/-- R106 (`wrap_W` is decision D3, given here by R10's definition): ADDI completes; the destination is also the
source and the immediate is never negative. -/
def Obligations.AddiWraps : Prop :=
  ∀ (s : State) (r : RegIdx) (v : Imm), 9 ≤ s.width →
    (encode (.addi r v)).toNat = 0x8000 + 256 * r.toNat + v.toNat ∧
    ∃ t, exec (.addi r v) s = .next t ∧
    InS s.width (t.readReg r) ∧
    (2 : Int) ^ s.width ∣ t.readReg r - (s.readReg r + (v.toNat : Int)) ∧
    (InS s.width (s.readReg r + (v.toNat : Int)) → t.readReg r = s.readReg r + (v.toNat : Int)) ∧
    t.ip = s.ip + 1 ∧ SameRegsBut r s t ∧ t.z = s.z ∧ SameRest s t

/-- R108: CMP completes; `Z` holds the exact difference, so its sign compares the registers; when both
registers are members of `S_W`, `Z` is a member of `S_(W+1)` (D4). No register changes. -/
def Obligations.CmpIsExact : Prop :=
  ∀ (s : State) (a b : RegIdx), 9 ≤ s.width →
    (encode (.cmp a b)).toNat = 0x500F + 256 * a.toNat + 16 * b.toNat ∧
    (∀ w, (decode w).opcode = 0x5#4 → decodeInstr w = .ok (.cmp (decode w).reg1 (decode w).reg2)) ∧
    ∃ t, exec (.cmp a b) s = .next t ∧
    t.z = s.readReg a - s.readReg b ∧
    (t.z ≤ 0 ↔ s.readReg a ≤ s.readReg b) ∧ (t.z = 0 ↔ s.readReg a = s.readReg b) ∧
    (t.z < 0 ↔ s.readReg a < s.readReg b) ∧
    (InS s.width (s.readReg a) → InS s.width (s.readReg b) → InS (s.width + 1) t.z) ∧
    t.ip = s.ip + 1 ∧ SameRegs s t ∧ SameRest s t

/-- R109: JLE completes; it goes to the absolute target exactly when `Z <= 0`, equality included, and else to
`ip + 1`; nothing else changes. -/
def Obligations.JleBranches : Prop :=
  ∀ (s : State) (a : JumpAddr),
    (encode (.jle a)).toNat = 0x6000 + a.toNat ∧ ∃ t, exec (.jle a) s = .next t ∧
    (s.z ≤ 0 → t.ip.toNat = a.toNat) ∧ (0 < s.z → t.ip = s.ip + 1) ∧
    SameRegs s t ∧ t.z = s.z ∧ SameRest s t

/-- R110: JMP completes; `ip` takes the absolute target whatever `Z` holds, and nothing else changes. -/
def Obligations.JmpJumps : Prop :=
  ∀ (s : State) (a : JumpAddr),
    (encode (.jmp a)).toNat = 0x7000 + a.toNat ∧ ∃ t, exec (.jmp a) s = .next t ∧ t.ip.toNat = a.toNat ∧
    SameRegs s t ∧ t.z = s.z ∧ SameRest s t

/-- R111: every word `0x0000`..`0x0FFF` is HALT, the encoder's is `0x0FFF`; HALT completes; it clears `running` and still advances `ip`; nothing else changes. -/
def Obligations.HaltStops : Prop :=
  ∀ s : State, encode .halt = 0x0FFF#16 ∧ (∀ w : Word, w.toNat < 0x1000 → decodeInstr w = .ok .halt) ∧
    ∃ t, exec .halt s = .next t ∧ t.running = false ∧ t.ip = s.ip + 1 ∧
    t.fault = s.fault ∧ t.resetInput = s.resetInput ∧ SameRegs s t ∧ t.z = s.z ∧ SameIo s t ∧
    SameStore s t ∧ t.params = s.params

/-- R112: REGDUMP completes with exactly one output, the pair of the 1-based register number and the value,
whose message, `REGDUMP of reg `, the number, a colon and a space, the value, joins the messages of the run; no
state element changes but `ip`. -/
def Obligations.RegdumpOutputs : Prop :=
  ∀ (s : State) (r : RegIdx),
    (encode (.regdump r)).toNat = 0x30FF + 256 * r.toNat ∧
    (∀ w, (decode w).opcode = 0x3#4 → decodeInstr w = .ok (.regdump (decode w).reg1)) ∧
    ∃ t, exec (.regdump r) s = .next t ∧
    t.history = s.history ++ [.output (r.toNat + 1) (s.readReg r)] ∧
    messages t.history = messages s.history ++
      [['R', 'E', 'G', 'D', 'U', 'M', 'P', ' ', 'o', 'f', ' ', 'r', 'e', 'g', ' '] ++ dec ((r.toNat + 1 : Nat) : Int) ++
        [':', ' '] ++ dec (s.readReg r)] ∧
    t.ip = s.ip + 1 ∧ t.awaiting = s.awaiting ∧ t.inputs = s.inputs ∧
    SameRegs s t ∧ t.z = s.z ∧ SameControl s t ∧ SameStore s t ∧ t.params = s.params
==============================
Prompt. Whichever lines of the records above hold the word "completes" should all be copied out.

The completed task.
/-- R106 (`wrap_W` is decision D3, given here by R10's definition): ADDI completes; the destination is also the
/-- R108: CMP completes; `Z` holds the exact difference, so its sign compares the registers; when both
/-- R109: JLE completes; it goes to the absolute target exactly when `Z <= 0`, equality included, and else to
/-- R110: JMP completes; `ip` takes the absolute target whatever `Z` holds, and nothing else changes. -/
/-- R111: every word `0x0000`..`0x0FFF` is HALT, the encoder's is `0x0FFF`; HALT completes; it clears `running` and still advances `ip`; nothing else changes. -/
/-- R112: REGDUMP completes with exactly one output, the pair of the 1-based register number and the value,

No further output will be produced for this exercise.